By Charles Duhigg
Random House 2012
402 pages
Nonfiction
The Power of Habit by Charles Duhigg is an entertaining and
instructive look at how habit influences the behaviors of individuals,
organizations, and cultures. If you are seeking a self-help book that will instruct
you in how to get and maintain a good habit or get rid of a bad habit, this is
not the book to read. But it is a clear-eyed look at how habit influences every
aspect of life.
A Pulitzer Prize winner, Duhigg writes in a clear, narrative
style in keeping with his career as a reporter at the New York Times. He has
done his research, and his stories are entertaining. The section on the power
of habit in personal life was extremely engaging and made my husband and me look
at our daily activities with new eyes--the pleasure my husband gets from going
upstairs at night to a bed that he carefully made in the morning and the habit I
have of checking my email the very first thing in the morning, which is
pleasing to me because I like to get them out of the way first thing. We also
discussed the habits that we are not so proud of--the ones that drive each
other crazy. (Those I won't go into here!).
Duhigg traces back personal habits to
their origins and then looks at the ways in which those personal habits can
change. He tells the story of Tony Dungy, a pro football coach who became
convinced that the key to producing a winning team was to change players'
personal habits so that behaviors on the field would happen automatically. He
taught the team moves that would operate on a three step plan, find the cue,
change the routine, and feel the reward. Duhigg believes that to change the
habit, you must find the cue and the reward. Then you can change the routine
and change the habit. He adds one more ingredient--belief. Dungy took these
three steps, cue, routine, and reward, added in belief, and changed the makeup
of the way his team played. His team became winners because whenever they felt
the cue, they moved into the routine, and received the reward. However, it was
only when belief entered the picture that the team really became winners.

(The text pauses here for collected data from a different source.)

/-- The number STATUS holds, by the codes of its fields. -/
def statusCode (e : EngineCtl) (ports : Vector Port 4) : Nat :=
  e.state.code + e.fault.code * 2 ^ 4 + e.startResult.code * 2 ^ 8 +
    (ports.get 0).state.byte.toNat * 2 ^ 12 + (ports.get 1).state.byte.toNat * 2 ^ 16 +
    (ports.get 2).state.byte.toNat * 2 ^ 20 + (ports.get 3).state.byte.toNat * 2 ^ 24

theorem statusReg_eq (e : EngineCtl) (ports : Vector Port 4) : statusReg e ports = BitVec.ofNat 32 (statusCode e ports) := rfl

/-- A field of a 32-bit number, from the field of the natural number. -/
theorem extractLsb'_ofNat {n start len v : Nat} (h : n < 2 ^ 32) (hv : n / 2 ^ start % 2 ^ len = v) :
    (BitVec.ofNat 32 n).extractLsb' start len = BitVec.ofNat len v := by
  apply BitVec.eq_of_toNat_eq
  rw [BitVec.extractLsb'_toNat, BitVec.toNat_ofNat, BitVec.toNat_ofNat, Nat.mod_eq_of_lt h, Nat.shiftRight_eq_div_pow, ← hv, Nat.mod_mod]

/-- The fields of STATUS hold the codes, and the bits outside the fields are 0. -/
theorem statusCode_fields (e : EngineCtl) (ports : Vector Port 4) :
    statusCode e ports < 2 ^ 32 ∧
    statusCode e ports / 2 ^ 0 % 2 ^ 3 = e.state.code ∧ statusCode e ports / 2 ^ 4 % 2 ^ 2 = e.fault.code ∧
    statusCode e ports / 2 ^ 8 % 2 ^ 3 = e.startResult.code ∧
    (∀ p : PortId, statusCode e ports / 2 ^ (12 + 4 * p.val) % 2 ^ 3 = (ports.get p).state.byte.toNat) ∧
    (∀ i ∈ [3, 6, 7, 11, 15, 19, 23, 27, 28, 29, 30, 31], statusCode e ports / 2 ^ i % 2 = 0) := by
  have he := e.state.code_le
  have hf := e.fault.code_le
  have hs := e.startResult.code_le
  have h0 := (ports.get 0).state.byte_le
  have h1 := (ports.get 1).state.byte_le
  have h2 := (ports.get 2).state.byte_le
  have h3 := (ports.get 3).state.byte_le
  unfold statusCode
  refine ⟨by omega, by omega, by omega, by omega, fun p => ?_, fun i hi => ?_⟩
  · have field {i : Nat} (a b : Nat) (h : b / 2 ^ (12 + 4 * i) % 2 ^ 3 = a) (p : PortId) (hp : p.val = i) :
        b / 2 ^ (12 + 4 * p.val) % 2 ^ 3 = a := by rw [hp, h]
    match p with
    | 0 => exact field (i := 0) _ _ (by omega) _ rfl
    | 1 => exact field (i := 1) _ _ (by omega) _ rfl
    | 2 => exact field (i := 2) _ _ (by omega) _ rfl
    | 3 => exact field (i := 3) _ _ (by omega) _ rfl
  · simp only [List.mem_cons, List.not_mem_nil, or_false] at hi
    rcases hi with rfl | rfl | rfl | rfl | rfl | rfl | rfl | rfl | rfl | rfl | rfl | rfl <;> omega

/-- R152: the bits of STATUS outside its fields read 0. -/
theorem statusReg_reserved (e : EngineCtl) (ports : Vector Port 4) : statusReg e ports &&& 0xF88888C8 = 0 := by
  obtain ⟨-, -, -, -, -, hrest⟩ := statusCode_fields e ports
  apply BitVec.eq_of_getLsbD_eq
  intro i hi
  have hmask : ∀ i : Fin 32, (0xF88888C8 : Word).getLsbD i.val = true → i.val ∈ [3, 6, 7, 11, 15, 19, 23, 27, 28, 29, 30, 31] := by decide
  rw [BitVec.getLsbD_and, show (0 : Word).getLsbD i = false from BitVec.getLsbD_zero, statusReg_eq, BitVec.getLsbD_ofNat, Nat.testBit_eq_decide_div_mod_eq]
  cases hm : (0xF88888C8 : Word).getLsbD i with
  | false => simp
  | true => simp [hrest i (hmask ⟨i, hi⟩ hm)]

/-! ### The register window (R150) -/

/-- An access wholly within a register addresses that register at the offset within it. -/
theorem registerAccess_at (r : Reg) (w : Width) {k : Nat} (h : k + widthBytes w ≤ 4) : registerAccess (regOffset r + k) w = some (r, k) := by
  cases w with
  | byte =>
    have hk : k ≤ 3 := by simp only [widthBytes] at h; omega
    interval_cases k <;> cases r <;> rfl
  | half =>
    have hk : k ≤ 2 := by simp only [widthBytes] at h; omega
    interval_cases k <;> cases r <;> rfl
  | word =>
    obtain rfl : k = 0 := by simp only [widthBytes] at h; omega
    cases r <;> rfl

theorem regOffset_le (r : Reg) : regOffset r ≤ 28 := by cases r <;> decide

/-- No register lies outside the 32 bytes of the window. -/
theorem registerAccess_outside {offset : Nat} (w : Width) (h : 32 ≤ offset) : registerAccess offset w = none := by
  rw [registerAccess, Option.map_eq_none_iff, List.find?_eq_none]
  intro r _
  have hr := regOffset_le r
  have hw : 1 ≤ widthBytes w := by cases w <;> decide
  simp only [Bool.and_eq_true, decide_eq_true_eq]
  omega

I particularly liked the chapters on corporate habits
because so many of them were very skillfully illustrated by Duhigg. He tells of
how Paul O'Neill changed one keystone habit at Alcoa Aluminum and turned the
faltering company around. Most significantly, he tells about how the climate at
Starbucks helps individual employees become responsible members of the
corporate and cultural community. There are a couple of horrifying stories
about how counterproductive keystone habits can be. For instance, the habits taught to the
employees in the London Underground were very disconnected from one another. On
the one hand, the employees knew their own jobs very well, but they didn't know
what the other employees' jobs were or how those jobs were interrelated. So,
when a small fire began in one of the underground stations, everyone continued
to do his/her own jobs, without taking any personal responsibility, and a huge
fire erupted which killed several people.
One of the major strengths of the book are the stories. One
amazing story line is about how Target figures out its' customers buying habits. For instance, their technology can tell when a woman is pregnant--before she tells anyone--and target
(no pun intended) ads to fit her condition. They determine probable purchases
because of subtle changes in shopping habits.
The reviewer in the New York Times had a criticism of The Power of Habit. He says, "The point is that habitual behaviors come in many
different forms, and squeezing them into one framework misses some of the
nuances of how to change behavior effectively. In recent years social
psychologists have developed many effective interventions to help people
improve their lives, only some of which involve breaking bad habits in the way
Duhigg describes." Duhigg's framework of cue, routine, reward may be too
small a framework.
I asked my husband what he learned most from The Power of
Habit. He said that he hadn't realized how much of life was dictated by habit.
He thought that he could identify the good and bad habits in his life, but now
he realizes that habit is everywhere in his life and the lives of the people,
the companies, and the culture around him.
I tried to hone in on a few personal habits that I am not
proud of and consider my options regarding those habits. I have had to chuckle
at myself. I am trying to keep a food diary in the weeks before I visit the
doctor in January. I am using an app called My
Fitness Pal. I have had to "do over" using this app several times
over the last several months because I stop using it when I have a day when I
want to eat something that I don't want to keep track of and have it show up on
my food log. I don't want to look at the daily calorie count on the days when
it is going to go over what I have allotted for myself. Denial is one of the
weak sisters of habit.
My husband and I read this book together and it engendered a
great deal of conversation. Sometimes we had to pull ourselves away from the breakfast
table and begin our day. Reading together has become one of the enjoyable
habits that we have created as a couple.
Duhigg closes The Power of Habit
by writing "If you believe you
can change--if you make it habit--the change becomes real. This is the power of
habit: the insight that your habits are what you choose them to be. Once that
choice occurs--and becomes automatic, habitual--it's not only real, it starts
to seem inevitable, the thing, as (William) James wrote, that bears "us
irresistibly toward our destiny, whatever the latter may be."
The Power of Habit comes out in paperback on January 4. It
is a thought-provoking, highly enjoyable book. We both can recommend it.